Vor dem Hintergrund der dargestellten Rechtslage kommt das Landesverwaltungsgericht Tirol zum selben Ergebnis wie die Abgabenbehörde, dass der Bescheid vom 25.01.2022, der vom zu diesem Zeitpunkt unzuständigen Bürgermeister erlassen wurde, aufzuheben ist. Aufgrund der Aufhebung des angefochtenen Bescheides ist auf das übrige Vorbringen zur Rechnungsadresse des Rechnungsempfängers (wohl gemeint Zahlungsempfängers) nicht weiter einzugehen. Im Übrigen wird festgehalten, dass der Amtsverwalter dem übermittelten Vorlageantrag samt Akt eine ELBA-Auftragsliste angeschlossen hat, anhand der die Auszahlung des in Rede stehenden Betrages von 70,00 Euro an den Beschwerdeführer noch am 01.04.2022 nachvollzogen werden kann.

Es war daher spruchgemäß zu entscheiden, der Beschwerde Folge zu geben und der angefochtene Bescheid vom 25.01.2022 aufzuheben.

VI.Unzulässigkeit der ordentlichen Revision:

Die ordentliche Revision ist unzulässig, da keine Rechtsfrage iSd Art 133 Abs 4 B-VG zu beurteilen war, der grundsätzliche Bedeutung zukommt. Weder weicht die gegenständliche Entscheidung von der bisherigen, zitierten Rechtsprechung des Verwaltungsgerichtshofes ab, noch fehlt es an einer Rechtsprechung des Verwaltungsgerichtshofes. Weiters ist die dazu vorliegende Rechtsprechung des Verwaltungsgerichtshofes auch nicht als uneinheitlich zu beurteilen. Ebenfalls liegen keine sonstigen Hinweise auf eine grundsätzliche Bedeutung der zu lösenden Rechtsfrage vor.

Belehrung und Hinweise

Den Parteien des Beschwerdeverfahrens steht das Recht zu, innerhalb von sechs Wochen ab Zustellung dieser Entscheidung, wenn das Landesverwaltungsgericht Tirol dies in seinem Spruch zugelassen hat, eine ordentliche, ansonsten eine außerordentliche Revision an den Verwaltungsgerichtshof zu erheben. Die Revision ist schriftlich innerhalb von sechs Wochen ab Zustellung der Entscheidung beim Landesverwaltungsgericht Tirol einzubringen. Sie ist - abgesehen von den gesetzlichen Ausnahmen - durch eine bevollmächtigte Rechtsanwältin oder einen bevollmächtigten Rechtsanwalt, von einer Steuerberaterin bzw. einem Steuerberater oder einer Wirtschaftsprüferin bzw. einem Wirtschaftsprüfer abzufassen und einzubringen.
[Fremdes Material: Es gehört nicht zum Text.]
/-- Those causes noted on the steps that have work in the running crest. -/
def State.noteVoids (s : State) : State :=
  match s.plan, s.crest.running with
  | some p, some r =>
    let v := s.voidsNow
    let mark (s : State) (n : Nat) : State := s.updStep n fun x => { x with voids := x.voids ||| v }
    let s := if r.tail then s else mark s r.step
    if decide (r.crest < p.tail) && r.inserted.isNone then mark s (stepBefore r.step) else s
  | _, _ => s

/-- A plan crest of a step begins: the blocks of the crest run, and those of the plan crest after it are loaded ahead (R56). -/
def State.startCrest (s : State) (p : Plan) (step crest : Nat) (tail : Bool) : State :=
  let s := if crest = 0 ∧ !tail then s.beginStep p step else s
  let s := (p.crestBlocks crest tail).foldl (fun s w => s.beginBlock p (some crest) w) s.resetPrograms
  let s := s.fetchAhead p (if crest + 1 < p.work.length then crest + 1 else 0)
  let s := { s with crest := { s.crest with running := some ⟨step, crest, none, tail⟩, units := p.crestUnits crest tail } }
  s.noteVoids.startSchedules p step crest tail

/-- An inserted crest begins. -/
def State.startInserted (s : State) (p : Plan) (step crest seg i : Nat) : State :=
  let s := (p.segmentBlocks seg i).foldl (fun s w => s.beginBlock p none w) s.resetPrograms
  let s := s.fetchAhead p crest
  { s with crest := { s.crest with running := some ⟨step, crest, some (seg, i), false⟩, units := p.segmentUnits seg i } }

/-- Crests of a segment. -/
def Plan.segmentCrests (p : Plan) (seg : Nat) : Nat := match p.work.segments.find? fun g => g.number == seg with
  | some g => g.crests
  | none => 0

/-- The fallback events of the segments about to run, and their crests (R352). Of several unavailable entries that name one segment the event names
the lowest, and every event is written at the boundary that begins the first inserted crest: R352 says neither (DESIGN CHOICE, log 54). -/
def State.insertSegments (s : State) (p : Plan) (step : Nat) (segs : List (Nat × Nat)) : State :=
  let s := segs.foldl (fun s (g, e) => s.event 0x16 4 0 step (g + e <<< 14 + (p.segmentCrests g % 2 ^ 11) <<< 28)) s
  { s with crest := { s.crest with inserts := segs.flatMap fun (g, _) => (List.range (p.segmentCrests g)).map fun i => (g, i) } }

/-- The next inserted crest, or the plan crest that it comes before. -/
def State.nextInserted (s : State) (p : Plan) (step crest : Nat) : State :=
  match s.crest.inserts with
  | (g, i) :: rest => State.startInserted { s with crest := { s.crest with inserts := rest } } p step crest g i
  | [] => s.startCrest p step crest false

/-- The next crest's work made active (R54 orders 5 and 6). Plan crests advance only in RUN (R518). -/
def State.dispatch (s : State) : State :=
  match s.plan with
  | none => { s with crest := { s.crest with running := none, units := [], idle := true } }
  | some p =>
    if s.power.state != .run || s.power.target.isSome then { s with crest := { s.crest with units := [], idle := true } }
    else
      let s := { s with crest := { s.crest with idle := false } }
      let inserted := match s.crest.running with
        | some r => if r.inserted.isSome then some r else none
        | none => none
      match inserted with
      | some r => s.nextInserted p r.step r.crest
      | none =>
        match s.following with
        | none => { s with crest := { s.crest with running := none, units := [] } }
        | some (n, c, true) => s.startCrest p n c true
        | some (n, c, false) =>
          match s.fallbacks p n c with
          | [] => s.startCrest p n c false
          | segs => (s.insertSegments p n segs).nextInserted p n c

/-- Time of the module's own from one boundary to the next: the grid goes on with it, on the grid or off it (R60, R65, R430). -/
def CrestState.elapse (c : CrestState) (n : Nat) : CrestState :=
  let q := max 1 (c.gridPeriod.getD c.period)
  { c with grid := c.grid.map fun g => (g + (c.phase + n) / q) % 2 ^ 64, phase := (c.phase + n) % q }

/-- The first boundary of the grid that has not passed, as far as the module knows (R65). -/
def CrestState.nextGrid (c : CrestState) : Option Nat := c.grid.map fun g => match c.seen with
  | some b => max g ((b + 1) % 2 ^ 64)
  | none => g

/-- The next crest begins: its number, at the first locked boundary that of the grid's boundary with which it coincides (R53); its log
entry, the source's beacon, and its work. -/
def State.beginCrest (s : State) : State :=
  let c := s.crest
  let n := match c.locking, c.grid with
    | true, some g => (g + 2 ^ 64 - 1) % 2 ^ 64
    | _, _ => (c.counter + 1) % 2 ^ 64
  let s := s.setCounter n
  let s := { s with crest := { s.crest with aligned := s.crest.aligned || c.locking, locking := false } }
  s.sendBeacon.dispatch

/-- Whether a command is a realign. -/
def BoundaryCmd.realigns : BoundaryCmd → Bool
  | .realign _ _ => true
  | _ => false

/-- Orders 2 and 3 of a boundary at which a crest has ended, or a realign's wait (R54, R71). -/
def State.verdictOrders (s : State) (ran : Option Running) : State :=
  let s := s.tellReads
  let (s, committed) := match s.plan with
    | some p => let r := s.verdictActions p
                (r.1.endCrest p ran, r.2)
    | none => (s, none)
  match committed with
  | some n => (s.captureSnapshots n).sendSnapshots
  | none => s.sendSnapshots

/-- Orders 2 to 6 of a boundary (R54). Where a realign is applied no crest begins, so no plan crest 0 does (R65, R309). -/
def State.boundary (s : State) : State :=
  let s := { s with crest := s.crest.elapse s.crest.period }
  let s := s.verdictOrders (if s.crest.idle then none else s.crest.running)
  let first := if s.crest.cmds.any BoundaryCmd.realigns then none else s.beginning
  let s := (s.hostCommands first).applySettings
  if s.crest.waiting.isSome then { s with crest := { s.crest with units := [], idle := true } } else s.beginCrest

/-- The first grid boundary numbered G or later at which a realigned device resumes; none while no beacon has come (R65). -/
def State.resumeNumber (s : State) (target : Nat) : Option Nat :=
  let c := s.crest.control
  if bit c 1 && fld c 2 18 == s.address then some (max target (s.crest.counter + 1)) else s.crest.nextGrid.map fun g => max target g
Beschwerdeführenden Parteien und den im Beschwerdeverfahren Beigetretenen steht weiters das Recht zu, innerhalb von sechs Wochen ab Zustellung dieser Entscheidung eine Beschwerde an den Verfassungsgerichtshof zu erheben. Die Beschwerde ist direkt beim Verfassungsgerichtshof einzubringen. Die Beschwerde an den Verfassungsgerichtshof muss - abgesehen von den gesetzlichen Ausnahmen - durch eine bevollmächtigte Rechtsanwältin oder einen bevollmächtigten Rechtsanwalt eingebracht werden.

Die für eine Beschwerde an den Verfassungsgerichtshof oder eine Revision zu entrichtende Eingabegebühr beträgt Euro 240,00.

Es besteht die Möglichkeit, für das Beschwerdeverfahren vor dem Verfassungsgerichtshof und für das Revisionsverfahren vor dem Verwaltungsgerichtshof Verfahrenshilfe zu beantragen. Verfahrenshilfe ist zur Gänze oder zum Teil zu bewilligen, wenn die Partei außerstande ist, die Kosten der Führung des Verfahrens ohne Beeinträchtigung des notwendigen Unterhalts zu bestreiten bzw wenn die zur Führung des Verfahrens erforderlichen Mittel weder von der Partei noch von den an der Führung des Verfahrens wirtschaftlich Beteiligten aufgebracht werden können und die beabsichtigte Rechtsverfolgung oder Rechtsverteidigung nicht als offenbar mutwillig oder aussichtslos erscheint.

Für das Revisionsverfahren vor dem Verwaltungsgerichtshof ist der Antrag auf Verfahrenshilfe innerhalb der oben angeführten Frist im Fall der Zulassung der ordentlichen Revision beim Landesverwaltungsgericht Tirol einzubringen.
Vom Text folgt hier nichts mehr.